▸ WORK INSTRUCTION: Both the line below containing "((nxt (exec (.chorStep" and the line containing "theorem test_sha256_abc : beNat", along with every line between them, should be repeated exactly; no other line belongs in the answer.

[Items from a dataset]
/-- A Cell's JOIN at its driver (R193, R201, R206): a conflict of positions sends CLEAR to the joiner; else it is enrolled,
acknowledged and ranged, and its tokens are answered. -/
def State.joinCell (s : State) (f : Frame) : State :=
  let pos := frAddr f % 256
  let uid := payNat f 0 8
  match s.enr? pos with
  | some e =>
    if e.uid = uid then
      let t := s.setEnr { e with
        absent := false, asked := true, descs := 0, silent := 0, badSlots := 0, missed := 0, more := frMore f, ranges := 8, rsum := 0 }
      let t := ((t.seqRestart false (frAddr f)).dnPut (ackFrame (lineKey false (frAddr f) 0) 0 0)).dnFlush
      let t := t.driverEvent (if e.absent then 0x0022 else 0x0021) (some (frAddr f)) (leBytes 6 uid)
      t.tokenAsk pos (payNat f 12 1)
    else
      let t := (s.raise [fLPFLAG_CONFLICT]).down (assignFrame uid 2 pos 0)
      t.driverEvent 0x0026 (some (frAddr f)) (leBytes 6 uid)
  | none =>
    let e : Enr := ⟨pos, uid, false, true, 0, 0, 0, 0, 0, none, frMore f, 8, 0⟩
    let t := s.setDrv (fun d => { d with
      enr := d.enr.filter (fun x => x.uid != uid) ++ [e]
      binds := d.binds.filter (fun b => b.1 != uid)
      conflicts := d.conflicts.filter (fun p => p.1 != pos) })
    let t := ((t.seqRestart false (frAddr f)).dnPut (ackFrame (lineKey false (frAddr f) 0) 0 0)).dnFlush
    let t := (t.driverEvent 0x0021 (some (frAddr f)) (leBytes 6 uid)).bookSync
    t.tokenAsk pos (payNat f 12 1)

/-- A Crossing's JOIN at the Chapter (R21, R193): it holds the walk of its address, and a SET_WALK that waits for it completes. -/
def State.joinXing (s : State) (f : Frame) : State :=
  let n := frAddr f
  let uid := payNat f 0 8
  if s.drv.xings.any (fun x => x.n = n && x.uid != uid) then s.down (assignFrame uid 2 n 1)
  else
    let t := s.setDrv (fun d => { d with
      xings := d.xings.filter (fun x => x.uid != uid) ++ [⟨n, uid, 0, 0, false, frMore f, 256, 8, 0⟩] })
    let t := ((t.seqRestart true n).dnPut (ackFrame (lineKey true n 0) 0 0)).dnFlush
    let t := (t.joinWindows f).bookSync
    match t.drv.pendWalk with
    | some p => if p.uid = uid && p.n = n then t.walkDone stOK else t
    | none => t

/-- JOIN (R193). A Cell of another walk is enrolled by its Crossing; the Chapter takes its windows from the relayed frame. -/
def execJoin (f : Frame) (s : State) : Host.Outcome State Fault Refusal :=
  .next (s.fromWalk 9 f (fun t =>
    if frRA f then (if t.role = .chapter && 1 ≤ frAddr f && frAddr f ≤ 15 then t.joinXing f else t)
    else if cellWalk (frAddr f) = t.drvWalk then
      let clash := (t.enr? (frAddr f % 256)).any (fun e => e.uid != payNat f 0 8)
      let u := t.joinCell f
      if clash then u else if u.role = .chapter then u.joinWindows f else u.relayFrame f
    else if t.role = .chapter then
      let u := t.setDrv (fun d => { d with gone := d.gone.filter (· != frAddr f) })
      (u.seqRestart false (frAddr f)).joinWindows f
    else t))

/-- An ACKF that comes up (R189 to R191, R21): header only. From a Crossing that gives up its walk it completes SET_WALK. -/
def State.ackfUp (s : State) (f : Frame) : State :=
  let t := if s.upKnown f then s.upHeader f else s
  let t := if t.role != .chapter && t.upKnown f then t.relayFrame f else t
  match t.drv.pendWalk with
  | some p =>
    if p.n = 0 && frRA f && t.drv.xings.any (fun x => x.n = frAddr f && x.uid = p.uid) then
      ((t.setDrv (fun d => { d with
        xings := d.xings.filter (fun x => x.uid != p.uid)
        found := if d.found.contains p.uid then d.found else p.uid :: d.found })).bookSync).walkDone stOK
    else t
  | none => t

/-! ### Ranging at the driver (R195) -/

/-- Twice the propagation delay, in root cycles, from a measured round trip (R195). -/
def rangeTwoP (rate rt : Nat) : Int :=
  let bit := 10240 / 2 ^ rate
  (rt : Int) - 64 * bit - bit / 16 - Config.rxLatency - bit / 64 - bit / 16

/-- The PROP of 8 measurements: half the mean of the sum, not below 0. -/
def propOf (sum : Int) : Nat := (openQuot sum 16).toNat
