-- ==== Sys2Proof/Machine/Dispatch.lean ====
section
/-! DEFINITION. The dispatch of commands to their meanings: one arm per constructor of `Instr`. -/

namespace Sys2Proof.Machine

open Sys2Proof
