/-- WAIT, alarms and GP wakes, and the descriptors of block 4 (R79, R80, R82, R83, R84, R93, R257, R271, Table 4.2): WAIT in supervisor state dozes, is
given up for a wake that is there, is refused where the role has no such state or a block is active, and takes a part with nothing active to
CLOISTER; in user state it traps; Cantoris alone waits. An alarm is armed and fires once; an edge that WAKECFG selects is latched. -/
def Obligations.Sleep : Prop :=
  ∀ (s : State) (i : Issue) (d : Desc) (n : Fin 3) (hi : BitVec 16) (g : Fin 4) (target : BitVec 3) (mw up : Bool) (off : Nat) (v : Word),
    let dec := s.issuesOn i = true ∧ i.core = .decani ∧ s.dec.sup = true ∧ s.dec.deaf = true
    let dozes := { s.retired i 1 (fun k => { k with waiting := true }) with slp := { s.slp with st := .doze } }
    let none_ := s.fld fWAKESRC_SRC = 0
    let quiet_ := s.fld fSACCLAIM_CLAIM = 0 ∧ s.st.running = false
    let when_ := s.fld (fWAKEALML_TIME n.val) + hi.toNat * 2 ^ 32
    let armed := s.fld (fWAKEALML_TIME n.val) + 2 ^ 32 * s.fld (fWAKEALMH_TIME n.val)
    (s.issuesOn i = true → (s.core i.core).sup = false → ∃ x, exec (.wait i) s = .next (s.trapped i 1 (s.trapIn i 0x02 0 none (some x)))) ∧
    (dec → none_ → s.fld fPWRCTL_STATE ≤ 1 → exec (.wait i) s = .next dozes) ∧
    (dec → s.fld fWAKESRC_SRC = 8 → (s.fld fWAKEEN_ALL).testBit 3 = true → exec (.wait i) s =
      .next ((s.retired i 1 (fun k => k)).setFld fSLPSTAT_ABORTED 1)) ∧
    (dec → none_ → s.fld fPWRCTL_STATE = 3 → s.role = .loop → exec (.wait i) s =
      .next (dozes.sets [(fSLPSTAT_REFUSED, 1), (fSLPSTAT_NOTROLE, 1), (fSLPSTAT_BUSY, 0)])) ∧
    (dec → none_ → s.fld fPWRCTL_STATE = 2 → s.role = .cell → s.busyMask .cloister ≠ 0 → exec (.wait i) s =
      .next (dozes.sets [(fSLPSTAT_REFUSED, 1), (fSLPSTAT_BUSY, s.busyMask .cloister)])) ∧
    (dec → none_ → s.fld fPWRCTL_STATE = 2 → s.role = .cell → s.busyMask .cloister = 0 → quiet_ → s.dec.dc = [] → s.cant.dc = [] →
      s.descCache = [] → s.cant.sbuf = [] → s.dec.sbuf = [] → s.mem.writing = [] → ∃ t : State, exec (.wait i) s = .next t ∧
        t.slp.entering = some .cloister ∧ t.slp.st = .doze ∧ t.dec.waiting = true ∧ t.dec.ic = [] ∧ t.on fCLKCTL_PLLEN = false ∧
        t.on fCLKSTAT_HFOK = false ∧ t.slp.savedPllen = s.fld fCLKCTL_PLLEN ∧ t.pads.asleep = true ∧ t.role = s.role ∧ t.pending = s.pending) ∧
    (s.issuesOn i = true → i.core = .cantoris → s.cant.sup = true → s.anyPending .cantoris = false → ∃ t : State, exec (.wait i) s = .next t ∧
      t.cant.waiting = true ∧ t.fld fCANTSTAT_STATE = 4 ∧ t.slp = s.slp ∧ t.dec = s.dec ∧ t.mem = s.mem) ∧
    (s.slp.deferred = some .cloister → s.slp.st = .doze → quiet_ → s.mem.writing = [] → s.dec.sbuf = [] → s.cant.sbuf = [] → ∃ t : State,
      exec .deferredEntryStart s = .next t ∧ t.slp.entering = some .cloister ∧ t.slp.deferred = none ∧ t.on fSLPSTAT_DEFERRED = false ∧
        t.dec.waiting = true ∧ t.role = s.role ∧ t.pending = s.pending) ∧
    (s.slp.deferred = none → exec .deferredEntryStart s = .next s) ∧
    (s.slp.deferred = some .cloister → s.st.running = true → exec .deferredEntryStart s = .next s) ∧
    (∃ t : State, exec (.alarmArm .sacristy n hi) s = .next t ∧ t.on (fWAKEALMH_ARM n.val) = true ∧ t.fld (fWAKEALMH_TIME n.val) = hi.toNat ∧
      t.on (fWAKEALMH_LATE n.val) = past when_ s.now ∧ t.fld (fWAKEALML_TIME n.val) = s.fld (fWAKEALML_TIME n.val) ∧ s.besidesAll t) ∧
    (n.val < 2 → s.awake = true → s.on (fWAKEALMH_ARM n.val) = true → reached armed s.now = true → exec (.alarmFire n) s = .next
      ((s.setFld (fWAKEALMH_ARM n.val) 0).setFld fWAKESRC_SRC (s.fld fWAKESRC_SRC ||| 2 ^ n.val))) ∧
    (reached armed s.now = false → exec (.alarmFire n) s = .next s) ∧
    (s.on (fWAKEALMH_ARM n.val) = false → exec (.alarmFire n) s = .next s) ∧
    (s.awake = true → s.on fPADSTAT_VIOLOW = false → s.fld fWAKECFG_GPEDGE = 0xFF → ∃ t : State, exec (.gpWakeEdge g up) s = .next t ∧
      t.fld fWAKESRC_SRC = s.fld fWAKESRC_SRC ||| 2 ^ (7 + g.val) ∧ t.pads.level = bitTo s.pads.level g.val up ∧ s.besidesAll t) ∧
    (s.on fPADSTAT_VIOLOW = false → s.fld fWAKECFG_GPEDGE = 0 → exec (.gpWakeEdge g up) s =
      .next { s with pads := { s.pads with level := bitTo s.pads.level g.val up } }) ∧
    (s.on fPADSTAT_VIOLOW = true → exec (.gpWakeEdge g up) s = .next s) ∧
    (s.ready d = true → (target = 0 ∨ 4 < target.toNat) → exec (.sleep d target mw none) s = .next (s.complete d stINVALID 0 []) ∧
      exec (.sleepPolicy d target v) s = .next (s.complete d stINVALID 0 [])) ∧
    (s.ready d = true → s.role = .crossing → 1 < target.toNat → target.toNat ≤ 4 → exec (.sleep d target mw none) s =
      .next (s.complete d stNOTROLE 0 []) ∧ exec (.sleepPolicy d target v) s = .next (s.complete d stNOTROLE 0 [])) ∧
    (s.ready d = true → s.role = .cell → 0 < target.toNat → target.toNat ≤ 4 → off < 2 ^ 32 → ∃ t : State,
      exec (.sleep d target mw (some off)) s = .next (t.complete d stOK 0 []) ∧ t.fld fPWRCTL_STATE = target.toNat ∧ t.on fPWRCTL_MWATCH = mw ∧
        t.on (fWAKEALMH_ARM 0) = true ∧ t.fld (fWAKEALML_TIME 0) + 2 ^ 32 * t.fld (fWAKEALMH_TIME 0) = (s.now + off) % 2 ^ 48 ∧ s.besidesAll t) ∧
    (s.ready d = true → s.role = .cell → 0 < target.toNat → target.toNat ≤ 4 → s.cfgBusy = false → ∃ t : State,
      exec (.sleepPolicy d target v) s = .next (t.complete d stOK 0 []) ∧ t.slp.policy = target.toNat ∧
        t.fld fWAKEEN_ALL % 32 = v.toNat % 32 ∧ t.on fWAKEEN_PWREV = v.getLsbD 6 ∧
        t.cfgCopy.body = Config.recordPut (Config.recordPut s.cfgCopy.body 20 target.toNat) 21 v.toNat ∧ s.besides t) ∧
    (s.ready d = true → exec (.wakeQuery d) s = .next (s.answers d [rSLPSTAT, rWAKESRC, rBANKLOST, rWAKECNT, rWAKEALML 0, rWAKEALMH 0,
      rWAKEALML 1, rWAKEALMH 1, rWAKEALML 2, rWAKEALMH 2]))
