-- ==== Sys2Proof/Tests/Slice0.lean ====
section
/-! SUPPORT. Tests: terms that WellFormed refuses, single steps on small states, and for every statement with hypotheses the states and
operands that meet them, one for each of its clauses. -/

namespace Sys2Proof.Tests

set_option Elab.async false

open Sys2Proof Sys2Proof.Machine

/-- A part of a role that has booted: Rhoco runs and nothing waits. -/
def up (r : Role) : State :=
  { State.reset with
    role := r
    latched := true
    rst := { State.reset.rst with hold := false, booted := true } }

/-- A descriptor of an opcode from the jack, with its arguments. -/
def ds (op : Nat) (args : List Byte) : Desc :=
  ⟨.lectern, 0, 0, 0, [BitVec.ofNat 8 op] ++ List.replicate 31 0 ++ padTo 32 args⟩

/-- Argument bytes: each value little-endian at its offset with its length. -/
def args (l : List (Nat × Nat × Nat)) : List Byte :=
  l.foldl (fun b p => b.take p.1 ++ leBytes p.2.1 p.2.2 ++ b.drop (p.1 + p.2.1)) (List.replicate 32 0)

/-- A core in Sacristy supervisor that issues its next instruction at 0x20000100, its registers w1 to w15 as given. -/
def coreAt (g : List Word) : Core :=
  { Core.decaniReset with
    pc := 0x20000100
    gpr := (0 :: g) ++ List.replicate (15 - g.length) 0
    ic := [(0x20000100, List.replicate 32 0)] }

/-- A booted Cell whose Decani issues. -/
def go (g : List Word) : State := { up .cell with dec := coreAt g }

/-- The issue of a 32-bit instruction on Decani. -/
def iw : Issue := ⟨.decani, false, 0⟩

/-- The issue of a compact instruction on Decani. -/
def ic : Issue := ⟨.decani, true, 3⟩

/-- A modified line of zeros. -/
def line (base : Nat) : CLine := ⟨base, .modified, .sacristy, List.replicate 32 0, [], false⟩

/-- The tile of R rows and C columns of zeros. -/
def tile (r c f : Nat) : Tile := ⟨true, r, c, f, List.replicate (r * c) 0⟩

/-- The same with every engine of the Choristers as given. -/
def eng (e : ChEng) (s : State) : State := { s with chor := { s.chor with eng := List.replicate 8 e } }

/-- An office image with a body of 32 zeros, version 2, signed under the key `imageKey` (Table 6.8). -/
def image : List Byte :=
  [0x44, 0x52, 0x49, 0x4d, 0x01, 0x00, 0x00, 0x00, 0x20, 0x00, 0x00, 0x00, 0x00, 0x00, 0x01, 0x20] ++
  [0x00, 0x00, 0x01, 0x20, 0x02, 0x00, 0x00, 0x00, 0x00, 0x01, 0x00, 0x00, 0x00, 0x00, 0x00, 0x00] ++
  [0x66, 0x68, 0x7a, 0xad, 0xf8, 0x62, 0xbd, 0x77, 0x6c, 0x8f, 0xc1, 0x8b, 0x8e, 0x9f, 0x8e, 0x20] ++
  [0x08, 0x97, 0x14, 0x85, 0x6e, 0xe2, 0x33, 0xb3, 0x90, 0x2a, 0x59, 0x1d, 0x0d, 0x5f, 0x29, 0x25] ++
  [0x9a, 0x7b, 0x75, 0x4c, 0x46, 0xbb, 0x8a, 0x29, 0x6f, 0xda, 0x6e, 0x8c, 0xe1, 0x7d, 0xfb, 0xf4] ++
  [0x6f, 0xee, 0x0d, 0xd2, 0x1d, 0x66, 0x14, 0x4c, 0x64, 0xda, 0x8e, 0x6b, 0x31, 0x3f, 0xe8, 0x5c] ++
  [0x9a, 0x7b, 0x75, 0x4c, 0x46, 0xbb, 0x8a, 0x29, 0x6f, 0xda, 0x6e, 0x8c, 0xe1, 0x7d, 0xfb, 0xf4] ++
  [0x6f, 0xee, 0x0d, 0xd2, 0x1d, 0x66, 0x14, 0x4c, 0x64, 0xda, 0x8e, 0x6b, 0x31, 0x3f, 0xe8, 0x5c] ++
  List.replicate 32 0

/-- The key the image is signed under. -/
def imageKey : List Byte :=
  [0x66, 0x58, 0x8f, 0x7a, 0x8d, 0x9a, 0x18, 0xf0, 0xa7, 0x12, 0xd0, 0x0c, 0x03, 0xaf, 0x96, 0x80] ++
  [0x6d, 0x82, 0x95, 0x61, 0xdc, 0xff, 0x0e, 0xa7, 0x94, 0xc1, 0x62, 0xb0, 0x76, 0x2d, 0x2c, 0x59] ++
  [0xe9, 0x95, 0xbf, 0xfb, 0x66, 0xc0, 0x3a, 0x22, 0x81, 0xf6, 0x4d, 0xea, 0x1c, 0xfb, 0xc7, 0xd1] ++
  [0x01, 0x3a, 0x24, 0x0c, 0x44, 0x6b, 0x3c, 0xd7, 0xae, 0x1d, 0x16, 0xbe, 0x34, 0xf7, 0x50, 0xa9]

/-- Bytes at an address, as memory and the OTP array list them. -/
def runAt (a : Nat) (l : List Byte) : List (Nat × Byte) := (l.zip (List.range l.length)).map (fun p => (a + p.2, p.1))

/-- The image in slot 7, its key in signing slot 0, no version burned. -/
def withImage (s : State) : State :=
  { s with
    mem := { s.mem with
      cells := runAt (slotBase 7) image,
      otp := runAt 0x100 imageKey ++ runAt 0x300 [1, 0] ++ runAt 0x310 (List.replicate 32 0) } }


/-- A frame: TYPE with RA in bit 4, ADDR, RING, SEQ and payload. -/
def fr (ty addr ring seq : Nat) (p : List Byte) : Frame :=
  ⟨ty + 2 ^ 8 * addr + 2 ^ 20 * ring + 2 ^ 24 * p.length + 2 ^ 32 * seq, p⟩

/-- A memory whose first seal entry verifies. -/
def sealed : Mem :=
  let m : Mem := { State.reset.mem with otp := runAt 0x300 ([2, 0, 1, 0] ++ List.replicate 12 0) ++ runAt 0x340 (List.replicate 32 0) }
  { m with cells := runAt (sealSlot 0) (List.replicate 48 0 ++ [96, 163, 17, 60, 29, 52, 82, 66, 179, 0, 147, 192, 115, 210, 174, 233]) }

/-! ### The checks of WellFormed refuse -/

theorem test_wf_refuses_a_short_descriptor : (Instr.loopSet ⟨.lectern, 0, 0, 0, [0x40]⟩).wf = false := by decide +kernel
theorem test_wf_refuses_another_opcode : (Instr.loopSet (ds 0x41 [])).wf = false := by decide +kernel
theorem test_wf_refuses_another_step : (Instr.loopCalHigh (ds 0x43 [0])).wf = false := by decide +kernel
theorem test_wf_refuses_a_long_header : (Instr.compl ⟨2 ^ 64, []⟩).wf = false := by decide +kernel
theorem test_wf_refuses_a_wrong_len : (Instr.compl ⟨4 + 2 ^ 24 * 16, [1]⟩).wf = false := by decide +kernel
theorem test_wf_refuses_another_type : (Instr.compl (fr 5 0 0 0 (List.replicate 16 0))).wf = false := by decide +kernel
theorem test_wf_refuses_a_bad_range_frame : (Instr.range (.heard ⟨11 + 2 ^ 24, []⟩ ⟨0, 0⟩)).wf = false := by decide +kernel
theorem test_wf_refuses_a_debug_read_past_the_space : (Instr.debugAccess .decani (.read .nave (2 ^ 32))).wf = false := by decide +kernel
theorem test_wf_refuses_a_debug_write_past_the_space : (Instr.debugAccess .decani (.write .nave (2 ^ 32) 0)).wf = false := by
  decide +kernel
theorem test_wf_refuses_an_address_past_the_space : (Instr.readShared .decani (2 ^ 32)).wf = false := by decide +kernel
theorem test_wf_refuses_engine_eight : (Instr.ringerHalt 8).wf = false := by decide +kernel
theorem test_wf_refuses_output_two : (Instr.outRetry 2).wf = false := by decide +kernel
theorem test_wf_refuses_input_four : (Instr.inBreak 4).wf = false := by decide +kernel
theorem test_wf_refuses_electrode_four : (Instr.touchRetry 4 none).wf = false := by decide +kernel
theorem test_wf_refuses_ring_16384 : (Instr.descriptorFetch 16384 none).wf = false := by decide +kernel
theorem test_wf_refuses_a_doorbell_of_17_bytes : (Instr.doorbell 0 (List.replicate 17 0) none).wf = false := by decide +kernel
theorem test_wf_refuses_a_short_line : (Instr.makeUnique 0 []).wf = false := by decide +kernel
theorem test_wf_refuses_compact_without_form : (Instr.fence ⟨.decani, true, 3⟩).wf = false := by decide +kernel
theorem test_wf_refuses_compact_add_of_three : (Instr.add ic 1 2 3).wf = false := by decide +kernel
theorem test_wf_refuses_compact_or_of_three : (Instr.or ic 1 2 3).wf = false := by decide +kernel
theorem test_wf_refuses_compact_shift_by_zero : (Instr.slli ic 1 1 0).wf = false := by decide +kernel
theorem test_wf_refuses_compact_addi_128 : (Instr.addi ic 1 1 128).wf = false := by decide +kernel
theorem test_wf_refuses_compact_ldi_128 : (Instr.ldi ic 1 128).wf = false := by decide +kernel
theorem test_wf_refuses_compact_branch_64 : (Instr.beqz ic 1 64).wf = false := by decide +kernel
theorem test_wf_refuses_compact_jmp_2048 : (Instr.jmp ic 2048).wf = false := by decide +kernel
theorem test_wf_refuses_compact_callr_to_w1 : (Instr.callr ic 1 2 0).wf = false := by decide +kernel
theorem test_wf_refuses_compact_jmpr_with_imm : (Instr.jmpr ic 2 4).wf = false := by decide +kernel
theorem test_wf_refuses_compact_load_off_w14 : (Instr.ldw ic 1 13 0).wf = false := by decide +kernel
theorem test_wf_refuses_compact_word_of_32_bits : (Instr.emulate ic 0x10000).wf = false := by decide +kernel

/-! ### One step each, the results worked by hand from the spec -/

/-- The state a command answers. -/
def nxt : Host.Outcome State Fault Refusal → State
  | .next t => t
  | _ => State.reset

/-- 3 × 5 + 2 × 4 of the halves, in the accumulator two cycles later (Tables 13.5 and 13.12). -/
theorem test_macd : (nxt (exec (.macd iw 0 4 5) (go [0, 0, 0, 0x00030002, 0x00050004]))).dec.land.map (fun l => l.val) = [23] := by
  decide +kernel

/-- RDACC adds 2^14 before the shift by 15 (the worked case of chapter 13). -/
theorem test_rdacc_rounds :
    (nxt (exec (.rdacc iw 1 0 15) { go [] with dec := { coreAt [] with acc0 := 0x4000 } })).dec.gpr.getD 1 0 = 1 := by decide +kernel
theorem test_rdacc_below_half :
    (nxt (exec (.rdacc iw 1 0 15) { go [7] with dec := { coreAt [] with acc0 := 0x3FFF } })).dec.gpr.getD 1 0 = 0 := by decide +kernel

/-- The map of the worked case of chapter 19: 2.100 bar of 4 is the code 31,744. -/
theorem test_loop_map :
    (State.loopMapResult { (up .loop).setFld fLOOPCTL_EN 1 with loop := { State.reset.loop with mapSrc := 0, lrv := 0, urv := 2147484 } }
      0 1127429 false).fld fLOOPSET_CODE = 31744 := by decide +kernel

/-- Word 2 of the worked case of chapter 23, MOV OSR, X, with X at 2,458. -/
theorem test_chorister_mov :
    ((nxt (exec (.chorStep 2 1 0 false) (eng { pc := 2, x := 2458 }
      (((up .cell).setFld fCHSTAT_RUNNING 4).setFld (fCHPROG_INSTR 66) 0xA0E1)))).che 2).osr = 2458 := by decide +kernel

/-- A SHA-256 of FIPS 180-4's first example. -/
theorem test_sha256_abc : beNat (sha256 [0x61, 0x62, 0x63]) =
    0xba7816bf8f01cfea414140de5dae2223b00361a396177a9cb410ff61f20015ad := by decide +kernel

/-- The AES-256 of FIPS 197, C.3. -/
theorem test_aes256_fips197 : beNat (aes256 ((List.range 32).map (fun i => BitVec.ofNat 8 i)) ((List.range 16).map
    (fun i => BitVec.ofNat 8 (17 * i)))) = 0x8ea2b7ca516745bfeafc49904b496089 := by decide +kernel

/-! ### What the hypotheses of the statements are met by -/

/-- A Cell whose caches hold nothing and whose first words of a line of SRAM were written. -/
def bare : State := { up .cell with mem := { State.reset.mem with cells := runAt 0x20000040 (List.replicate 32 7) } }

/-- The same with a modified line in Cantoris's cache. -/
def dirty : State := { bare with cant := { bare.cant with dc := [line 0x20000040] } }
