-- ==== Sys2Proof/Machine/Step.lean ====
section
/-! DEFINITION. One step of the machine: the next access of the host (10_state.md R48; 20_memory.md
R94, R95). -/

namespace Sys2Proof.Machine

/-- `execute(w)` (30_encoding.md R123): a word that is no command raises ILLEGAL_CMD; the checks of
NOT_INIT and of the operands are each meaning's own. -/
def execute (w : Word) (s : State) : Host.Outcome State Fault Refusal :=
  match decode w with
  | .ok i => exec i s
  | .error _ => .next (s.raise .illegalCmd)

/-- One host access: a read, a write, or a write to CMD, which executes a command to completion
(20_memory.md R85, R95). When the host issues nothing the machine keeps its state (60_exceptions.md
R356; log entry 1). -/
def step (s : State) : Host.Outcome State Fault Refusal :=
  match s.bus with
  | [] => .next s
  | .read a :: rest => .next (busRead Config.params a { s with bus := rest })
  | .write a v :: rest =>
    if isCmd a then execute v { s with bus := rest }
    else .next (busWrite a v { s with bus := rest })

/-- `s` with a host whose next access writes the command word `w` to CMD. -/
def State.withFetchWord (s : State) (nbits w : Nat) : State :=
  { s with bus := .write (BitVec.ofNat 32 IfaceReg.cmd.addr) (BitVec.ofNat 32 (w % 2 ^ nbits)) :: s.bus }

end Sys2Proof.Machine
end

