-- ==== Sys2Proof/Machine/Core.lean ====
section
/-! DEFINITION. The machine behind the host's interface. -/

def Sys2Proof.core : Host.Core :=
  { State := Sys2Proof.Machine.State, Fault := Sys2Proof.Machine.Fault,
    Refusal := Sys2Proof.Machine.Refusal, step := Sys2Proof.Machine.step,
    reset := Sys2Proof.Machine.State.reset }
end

▸ EXERCISE SOLUTION:
    ((nxt (exec (.chorStep 2 1 0 false) (eng { pc := 2, x := 2458 }
      (((up .cell).setFld fCHSTAT_RUNNING 4).setFld (fCHPROG_INSTR 66) 0xA0E1)))).che 2).osr = 2458 := by decide +kernel

/-- A SHA-256 of FIPS 180-4's first example. -/
theorem test_sha256_abc : beNat (sha256 [0x61, 0x62, 0x63]) =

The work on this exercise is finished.